Studia Minga

 

Decima

Berto studia minga

Studiò tanto cosa fare per non studiare,che alla fine ci riuscì: e chiese a suo padre di mandarlo a lavorare.

Il primo impiego,a dieci anni, fu di garzone presso un parrucchiere per signora in via Durini, di fronte al negozio vi era l’insegna del ristorante: “El Boecc”.Dopo alcuni anni di lavoro, e un po’ di malizia in più, capii perché il parrucchiere era solito chiudersi in uno stanzino con le clienti e ne usciva dopo un po’ tutto sudato, che gran lavoratore.

Berto e la fame

Ricordo che quando ero ragazzino, mia madre comperava 8 Kg di pane tutti i giorni e dopo ogni pasto doveva chiudere a chiave ciò che ne restava, altrimenti lo mangiavamo tutto,visto che eravamo sette tra fratelli e sorelle sempre affamati.

Sapete cosa si mangiava ogni mattina? Pane e latte; ma che pane! E che latte! Il pane era nero come il carbone e dal latte nostra madre prima ricavava il burro e il siero che rimaneva era il nostro… latte.

In tempo di guerra,nel periodo in cui fummo sfollati a Caravaggio,a casa di nostra nonna, in Via Bianchi dove c’era un negozietto di ciclista, le cose cambiarono.

Ad esempio ricordo che alla sera la cena era composta da polenta e latte mentre, la sera dopo il menu cambiava, e c’era polenta e verza e cosi per dei mesi.Cosa si mangiava a mezzogiorno non lo ricordo, ma non era cosi divertente come alla sera.

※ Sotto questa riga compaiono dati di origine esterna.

-- ==== Sys2Proof/Tests/Slice0.lean ====
section
/-!
SUPPORT. Tests: each check of WellFormed refuses an ill-formed command; witnesses that the hypotheses of the statements can be met;
and small steps with values taken from the manual.
-/
open Sys2Proof Sys2Proof.Machine

/-! ### Each check refuses an ill-formed command -/

theorem test_wf_probe : (Instr.counterReset 8192).wf = false ∧ (Instr.counterReset 8191).wf = true := by decide
theorem test_wf_cluster : (Instr.concCommit 256).wf = false ∧ (Instr.concCommit 255).wf = true := by decide
theorem test_wf_region : (Instr.regionConcFail 16).wf = false ∧ (Instr.regionConcFail 15).wf = true := by decide
theorem test_wf_slot : (Instr.partialAck 256 0).wf = false ∧ (Instr.partialAck 255 0).wf = true := by decide
theorem test_wf_port : (Instr.linkUp 36).wf = false ∧ (Instr.linkUp 35).wf = true ∧ (Instr.linkUp 64).wf = true := by decide
theorem test_wf_channel : (Instr.ackTimer 512).wf = false ∧ (Instr.ackTimer 256).wf = true := by decide
theorem test_wf_engine : (Instr.batchStart 16).wf = false ∧ (Instr.batchStart 15).wf = true := by decide
theorem test_wf_bank : (Instr.bankMove 0 65).wf = false ∧ (Instr.bankMove 0 64).wf = true := by decide
theorem test_wf_tag : (Instr.proxyTimeout 65536).wf = false ∧ (Instr.proxyTimeout 65535).wf = true := by decide
theorem test_wf_payload : (Instr.event (List.replicate 1057 0)).wf = false ∧ (Instr.event []).wf = true := by decide +kernel
theorem test_wf_ethernet : (Instr.ethernetFrame 32 (List.replicate 9023 0)).wf = false ∧ (Instr.ethernetFrame 32 []).wf = true := by
  decide +kernel
theorem test_wf_lanes : (Instr.codewordReceive 7 [[], [], [], [], [], []]).wf = false ∧ (Instr.codewordReceive 7 []).wf = true := by decide
theorem test_wf_lane : (Instr.laneFail 7 256).wf = false ∧ (Instr.laneFail 7 4).wf = true := by decide
theorem test_wf_instant : (Instr.ppsInEdge (2 ^ 80)).wf = false ∧ (Instr.ppsInEdge 0).wf = true := by decide
theorem test_wf_report : (Instr.tileReport 0 (List.replicate 4097 0) true).wf = false ∧ (Instr.tileReport 0 [] true).wf = true := by
  decide +kernel
theorem test_wf_tick : (Instr.slowTick { rings := [(65536, 0)], clocks := [] }).wf = false ∧
    (Instr.slowTick { rings := [(1000, 1000)], clocks := [800] }).wf = true := by decide

/-! ### The hypotheses of the statements can be met -/

namespace Sys2Proof.Tests

set_option Elab.async false

/-- A die hub and a KXA-32 right after power-on. -/
def die : State := State.reset
def sys : State := { State.reset with straps := { Straps.reset with role := .system } }

/-- A request of the highest tag, a command of command page 0, and an access to a page of the block. -/
def req : Req := { port := .rot, priv := 3, job := 0, rid := 0 }
def cmd : CmdIn := { pkg := false, page := 0, req, nargs := 0 }
def acc (page off : Nat) (wr : Bool) (data : Word) : Access :=
  { addr := BitVec.ofNat 24 (4096 * page + off), be := 0xF, wr, data, req }


/-- An array of a page. -/
def use (ty : Nat) : ArrayUse := { array := 0, word := 0, page := pg ty, cmd := none, req := none }

/-- The conditions of `reaches`, `mayWrite` and `mayRead`, in a form that can be decided. -/
def reachable (s : State) (a : Access) (key page off : Nat) : Bool :=
  !s.dark && (decide (s.bpwr.state = .run) || decide (s.bpwr.state = .idle)) &&
    !(decide (a.req.port = .host) && (decide (64 ≤ s.hostWaits) || !s.chanOpen (.converter .host 0))) &&
    decide (s.target false a.addr.toNat = .page key page off) && s.chanOpen (.subsystem page) && decide (off % 4 = 0) && decide (a.be = 0xF)

theorem reaches_of {s : State} {a : Access} {key off : Nat} (page : Nat) (h : reachable s a key page off = true) :
    s.reaches a key off := by
  simp only [reachable, Bool.and_eq_true, decide_eq_true_eq, Bool.or_eq_true, Bool.not_eq_true', Bool.and_eq_false_iff,
    decide_eq_false_iff_not, Bool.or_eq_false_iff, Bool.not_eq_false'] at h
  obtain ⟨⟨⟨⟨⟨⟨h1, h2⟩, h3⟩, h4⟩, h5⟩, h6⟩, h7⟩ := h
  refine ⟨h1, h2, ?_, ⟨page, h4, h5⟩, h6, h7⟩
  rintro ⟨x, y⟩
  rcases h3 with h3 | ⟨h3, h8⟩
  · exact h3 x
  · rcases y with y | y
    · exact h3 y
    · rw [h8] at y; cases y

theorem may_write {s : State} {a : Access} {key off : Nat} (page : Nat) (h : reachable s a key page off = true)
    (k : a.wr = true ∧ s.writeRank key (off % 0x800) ≤ a.req.tag.rank ∧ (0x40 ≤ off % 0x800 → s.pageShut key = false) ∧
      s.behindReset key (off % 0x800) = false ∧ bit (s.hdr key).inj 31 = false) : s.mayWrite a key off :=
  ⟨reaches_of page h, k⟩

theorem may_read {s : State} {a : Access} {key off : Nat} (page : Nat) (h : reachable s a key page off = true)
    (k : a.wr = false ∧ 0x40 ≤ off ∧ off < 0x800 ∧ s.readRank key off ≤ a.req.tag.rank ∧ s.pageShut key = false ∧
      s.behindReset key off = false) : s.mayRead a key off :=
  ⟨reaches_of page h, k⟩

def rule : Rule :=
  { oper := .sum, slot := 0, dest := 3, cls := 0, dom := false, src := 0, fmt := 0, mask := 0, sel := 0, maskArg := 0, pshift := 0,
    div := 1, p0 := 0, p1 := 0, p2 := 0, chk := 0 }
def win : Win :=
  { slot := 0, window := 0, flags := 0, units := 0, dies := 0, op := .sum 0 0, got := [], expected := none, close := 0, since := 0 }
def partl : RedPartial := { slot := 0, window := 0, chk := 0, flags := 0, units := 0, dies := 0, op := .sum 0 0, close := 0 }
def snap : CloseSnap := { epoch := 0, dir := [], cols := [], ftabAct := 0, probes := [], clusters := [], regions := [] }
def batch : Batch :=
  { epoch := 0, start := 0, limit := none, todo := [0, 1], issued := 0, window := 0, slots := [], rules := [], kids := [], snap,
    dir := [], cols := [], ftabAct := 0, nans := 0, firstNan := (0, 0), defTrees := [] }
def verdict : Verdict := { entity := 0, code := 0, cls := 0, flags := 0, sum := 0, act := 0, ftabAct := 0, epoch := 0 }
def katRun : KatRun := { unit := 0, acked := false, ackTime := 0, taint := 0, abandoned := false }
def ptp : PtpMsg :=
  { domain := 0, sdo := 0, good := true, tlvs := 0, seq := 0, twoStep := true, sec := 0, nsec := 0, corr := 0, sender := 0, port := 0,
    forMe := true }
def ctrl : LinkCtrl :=
  { ka := true, nak := false, swap := false, swapAck := false, takeover := false, head := false, primary := false, nakWhy := 0,
    swapLane := 0, nakSeq := 0, crd2 := 0, crd3 := 0, crd7 := 0, swapAt := 0 }
def frame : QFrame :=
  { typ := 0, sz := false, more := false, frag := 0, src := 0, dst := 0, hops := 8, tag := 0, payload := [], chan := 0, ftag := 0 }
def msg : Msg := { typ := 0x20, tag := 0, dest := .up, payload := [] }
def bcast : Bcast :=
  { seq := 0, origin := 1, kind := 1, immediate := true, waves := false, job := 0, guard := 0, t := 0, runtime := 0, args := [] }
def pendBcast : PendBcast :=
  { b := bcast, leaves := 0, own := AckCounts.zero 0, expect := [], acks := [], reason := 0, first := 0, sent := none }
def ack : BcastAck :=
  { seq := 0, origin := 1, sender := 2, armed := 0, notArmed := 0, notMember := 0, missing := 0, reason := 0, first := 0 }
def job : JobEntry :=
  { root := false, state := .running, member := true, job := 1, runtime := 0, rootNode := 0, seq := 0, qp := 0, ratio := 0, loExp := 0,
    stepWait := 0, t := 0, waves := false, lastStep := 0, lastQ := 0, armedAtT := 0, stragglers := 0, stepGap := 0, mark := 0,
    markNo := none, snuffed := false, kids := [], done := [], lates := [] }
def stepPart : StepPart :=
  { job := 1, step := 0, dies := 0, expect := 0, under := 0, above := 0, c := [], pairs := [], stale := false, late := true }
def stepWin : StepWin :=
  { job := 1, step := 0, under := 0, above := 0, c := [], pairs := [], dies := 0, expect := 0, got := [], since := 0, stale := false,
    late := [] }
def beat : Beat := { epochLo := 0, head := false, primary := false, parked := false, levels := [] }
def change : ChangeSet := { freqs := [], points := [], forced := false }
def running (d : PwrWait) : Running := { set := change, step := 1, todo := [], doing := d, abort := true }
def logRec : LogRec :=
  { sev := 1, inj := false, unlocked := false, schema := 0, seq := 0, time := 0, page := 0, inst := 0, code := 0, origin := 0, body := [] }
def packet : TPacket := { typ := 6, src := 0, time := 0, body := [], job := 0, node := none }
def trig : SnuffTrig := { cause := .pin, scope := 0, init := 0, no := none, port := none }
def boot : BootIn :=
  { jedec := 0, helperOk := true, badBlock := none, uds := [], ctr0 := [], ctr1 := [], cert := [], slotA := [], slotB := [] }
def session : Session := { done := true, auth := true, secret := [], keyGen := 0, rx := 0, tx := 0, last := 0 }
def spdm : SpdmIn := { pkg := false, page := 0, session := none }
def share : Share := { priv := 1, nonce := [], at' := 0 }
def hmTag : HmTag :=
  { xfer := 0, addr := 0, len := 64, wr := false, data := [], beats := 0, retries := 0, sent := 0, again := none, dead := false, page := 0,
    region := none, incarn := 0, rIncarn := 0 }

theorem test_meets_StepTakesTheFrontCommand :
    ∃ (i : Instr) (rest : List Instr) (s : State), s.pending = i :: rest :=
  ⟨.headLost, [], { die with pending := [.headLost] }, by decide +kernel⟩

theorem test_meets_EveryStepHoldsItsLines :
    (∃ (s : State) (t : State), s.LinesHeld ∧ step s = .next t) ∧
    (∃ (m : TickIn) (s : State) (t : State), exec (.slowTick m) s = .next t) :=
  ⟨⟨die, die, by unfold State.LinesHeld; decide +kernel, rfl⟩,
    ⟨{ rings := [], clocks := [] }, die, _, rfl⟩⟩

theorem test_meets_ElectionTakesTheLowestEligibleDie :
    ∃ (s : State), s.isDie = true ∧ s.pkg.head = none ∧ s.pkg.elected = false ∧ s.awake = true :=
  ⟨die, by decide +kernel, by decide +kernel, by decide +kernel, by decide +kernel⟩

theorem test_meets_HeadKeepalivesAndItsLoss :
    (∃ (s : State), s.isHead = true) ∧
    (∃ (s : State) (h : BitVec 3), s.isDie = true ∧ s.pkg.head = some h ∧ h ≠ s.straps.dieIdx ∧ (8 ≤ s.pkg.missed ∨
      s.linkUp (s.diePort h.toNat) = false)) :=
  ⟨⟨{ die with pkg := { die.pkg with head := some 0 } }, by decide +kernel⟩,
    ⟨{ die with pkg := { die.pkg with head := some 1, missed := 8 } }, 1, by decide +kernel, by decide +kernel, by
      decide +kernel, by decide +kernel⟩⟩

theorem test_meets_ConcentratorFailuresAreAbsorbed :
    (∃ (c : Nat) (s : State), s.isDie = true ∧ c < Config.clusters ∧ (s.cluster c).lost = false ∧ (s.region (regionOf
      c)).absent = false) ∧
    (∃ (r : Nat) (s : State), s.isDie = true ∧ r < Config.regions ∧ (s.region r).absent = false) :=
  ⟨⟨0, die, by decide +kernel, by decide +kernel, by decide +kernel, by decide +kernel⟩,
    ⟨0, die, by decide +kernel, by decide +kernel, by decide +kernel⟩⟩

theorem test_meets_StuckHandshakesAreReported :
    (∃ (s : State), s.dark = false) ∧
    (∃ (p : Nat) (s : State), s.dark = false ∧ s.watchRuns (Channel.subsystem p).code = true ∧ (Tab.read natZero
      s.pace.watch (Channel.subsystem p).code = 0 ∨ s.hsTimeoutTicks < Tab.read natZero s.pace.watch (Channel.subsystem
      p).code)) :=
  ⟨⟨die, by decide +kernel⟩,
    ⟨0, die, by decide +kernel, by decide +kernel, by decide +kernel⟩⟩

theorem test_meets_SlowArrayAccessIsRetriedOnce :
    ∃ (u : ArrayUse), u.req = none ∧ u.cmd = none ∧ keyType u.page ≠ 0x68 :=
  ⟨use 0x10, by decide +kernel, by decide +kernel, by decide +kernel⟩

theorem test_meets_UnalignedAccessesHaveNoEffect :
    ∃ (a : Access) (s : State) (key : Nat) (page : Nat) (off : Nat), s.dark = false ∧ (s.bpwr.state = .run ∨ s.bpwr.state
      = .idle) ∧ (¬(a.req.port = .host ∧ (64 ≤ s.hostWaits ∨ s.chanOpen (.converter .host 0) = false))) ∧ s.target false
      a.addr.toNat = .page key page off ∧ (off % 4 ≠ 0 ∨ a.be ≠ 0xF) :=
  ⟨acc 0x10 0x42 true 0, die, pg 0x10, 0x10, 0x42, by decide +kernel, by decide +kernel, by decide +kernel, by
    decide +kernel, by decide +kernel⟩

theorem test_meets_RegisterWritesChangeTheirOwnBits :
    (∃ (a : Access) (s : State) (key : Nat) (off : Nat), keyType key ∈ [0x31, 0x39, 0x61, 0x92] ∧ keyScope key = 0 ∧ 0x40 ≤
      off ∧ off < 0x800 ∧ s.mayWrite a key off ∧ (s.hdr key).guard = none ∧ guardedAt key off = false ∧ isAon key off =
      false ∧ wideAt (keyType key) off = none) ∧
    (∃ (a : Access) (s : State) (key : Nat) (off : Nat), s.reaches a key off ∧ a.wr = true ∧ a.req.tag.rank < s.writeRank
      key (off % 0x800)) ∧
    (∃ (a : Access) (s : State) (key : Nat) (off : Nat), s.isSystem = false ∧ s.reaches a key off ∧ a.wr = true ∧
      s.writeRank key (off % 0x800) ≤ a.req.tag.rank ∧ s.pageShut key = false ∧ s.behindReset key (off % 0x800) = true) :=
  ⟨⟨acc 0x31 0x44 true 0, die, pg 0x31, 0x44, by decide +kernel, by decide +kernel, by decide +kernel, by decide +kernel,
      may_write 0x31 (by decide +kernel) (by decide +kernel), by decide +kernel, by decide +kernel, by decide +kernel, by
      decide +kernel⟩,
    ⟨{ acc 0x31 0x44 true 0 with req := { req with priv := 0 } }, die, pg 0x31, 0x44, reaches_of 0x31 (by decide +kernel),
      by decide +kernel, by decide +kernel⟩,
    ⟨acc 0x31 0x44 true 0, die.modHdr (pg 0x31) fun h => { h with stat := bw 3 }, pg 0x31, 0x44, by decide +kernel,
      reaches_of 0x31 (by decide +kernel), by decide +kernel, by decide +kernel, by decide +kernel, by decide +kernel⟩⟩

theorem test_meets_HandshakeTimeoutIsClamped :
    ∃ (a : Access) (s : State), s.mayWrite a (pg 0x02) 0x44 ∧ (s.hdr (pg 0x02)).guard = none :=
  ⟨acc 1 0x44 true 0, die, may_write 1 (by decide +kernel) (by decide +kernel), by decide +kernel⟩

theorem test_meets_RequestsTravelToTheirTargets :
    (∃ (a : Access) (s : State) (h : BitVec 3) (tag : Nat), s.isDie = true ∧ s.pkg.head = some h ∧ h ≠ s.straps.dieIdx ∧
      a.addr.toNat / 2 ^ 20 = 1 ∧ a.addr.toNat % 4 = 0 ∧ a.be = 0xF ∧ s.dark = false ∧ (s.bpwr.state = .run ∨ s.bpwr.state =
      .idle) ∧ (¬(a.req.port = .host ∧ (64 ≤ s.hostWaits ∨ s.chanOpen (.converter .host 0) = false))) ∧ s.freeTag = some tag) ∧
    (∃ (a : Access) (s : State) (n : Nat) (tag : Nat), s.isSystem = true ∧ s.straps.cascade = false ∧ n < 8 ∧ a.addr.toNat
      / 2 ^ 20 = 8 + n ∧ a.addr.toNat % 4 = 0 ∧ a.be = 0xF ∧ s.dark = false ∧ (s.bpwr.state = .run ∨ s.bpwr.state = .idle) ∧
      (¬(a.req.port = .host ∧ (64 ≤ s.hostWaits ∨ s.chanOpen (.converter .host 0) = false))) ∧ s.freeTag = some tag ∧ bit
      (s.reg (pg 0x01) (0xC0 + 4 * n)) 31 = true ∧ bit (s.reg (pg 0x01) (0xC0 + 4 * n)) 30 = false ∧ fld (s.reg (pg 0x01)
      (0xC0 + 4 * n)) 8 8 < 32) ∧
    (∃ (a : Access) (s : State) (n : Nat), s.isSystem = true ∧ n < 8 ∧ s.mayWrite a (pg 0x01) (0xC0 + 4 * n) ∧ (s.hdr (pg
      0x01)).guard = none) :=
  ⟨⟨{ acc 0 0 true 0 with addr := 0x100000 }, { die with pkg := { die.pkg with head := some 1 } }, 1, 0, by
      decide +kernel, by decide +kernel, by decide +kernel, by decide +kernel, by decide +kernel, by decide +kernel, by
      decide +kernel, by decide +kernel, by decide +kernel, by decide +kernel⟩,
    ⟨{ acc 0 0 true 0 with addr := 0x800000 }, sys.setReg (pg 0x01) 0xC0 0x80000000, 0, 0, by decide +kernel, by
      decide +kernel, by decide +kernel, by decide +kernel, by decide +kernel, by decide +kernel, by decide +kernel, by
      decide +kernel, by decide +kernel, by decide +kernel, by decide +kernel, by decide +kernel, by decide +kernel⟩,
    ⟨acc 0 0xC0 true 0, sys, 0, by decide +kernel, by decide +kernel, may_write 0 (by decide +kernel) (by decide +kernel),
      by decide +kernel⟩⟩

Siccome mio zio Angelo lavorava, per cena , mentre noi mangiavamo solo polenta e verza, a lui veniva anche dato un piccolo salamino e per non farsi vedere nascondeva il piatto con le mani, cosi noi ci saziavamo con le verze e l’odore del salamino.

Non avendo la radio, noi fratelli più qualche cugino, ci divertivamo facendo a gara a chi scoreggiava di più e tra le risa andavano a letto, in sei nello stesso!.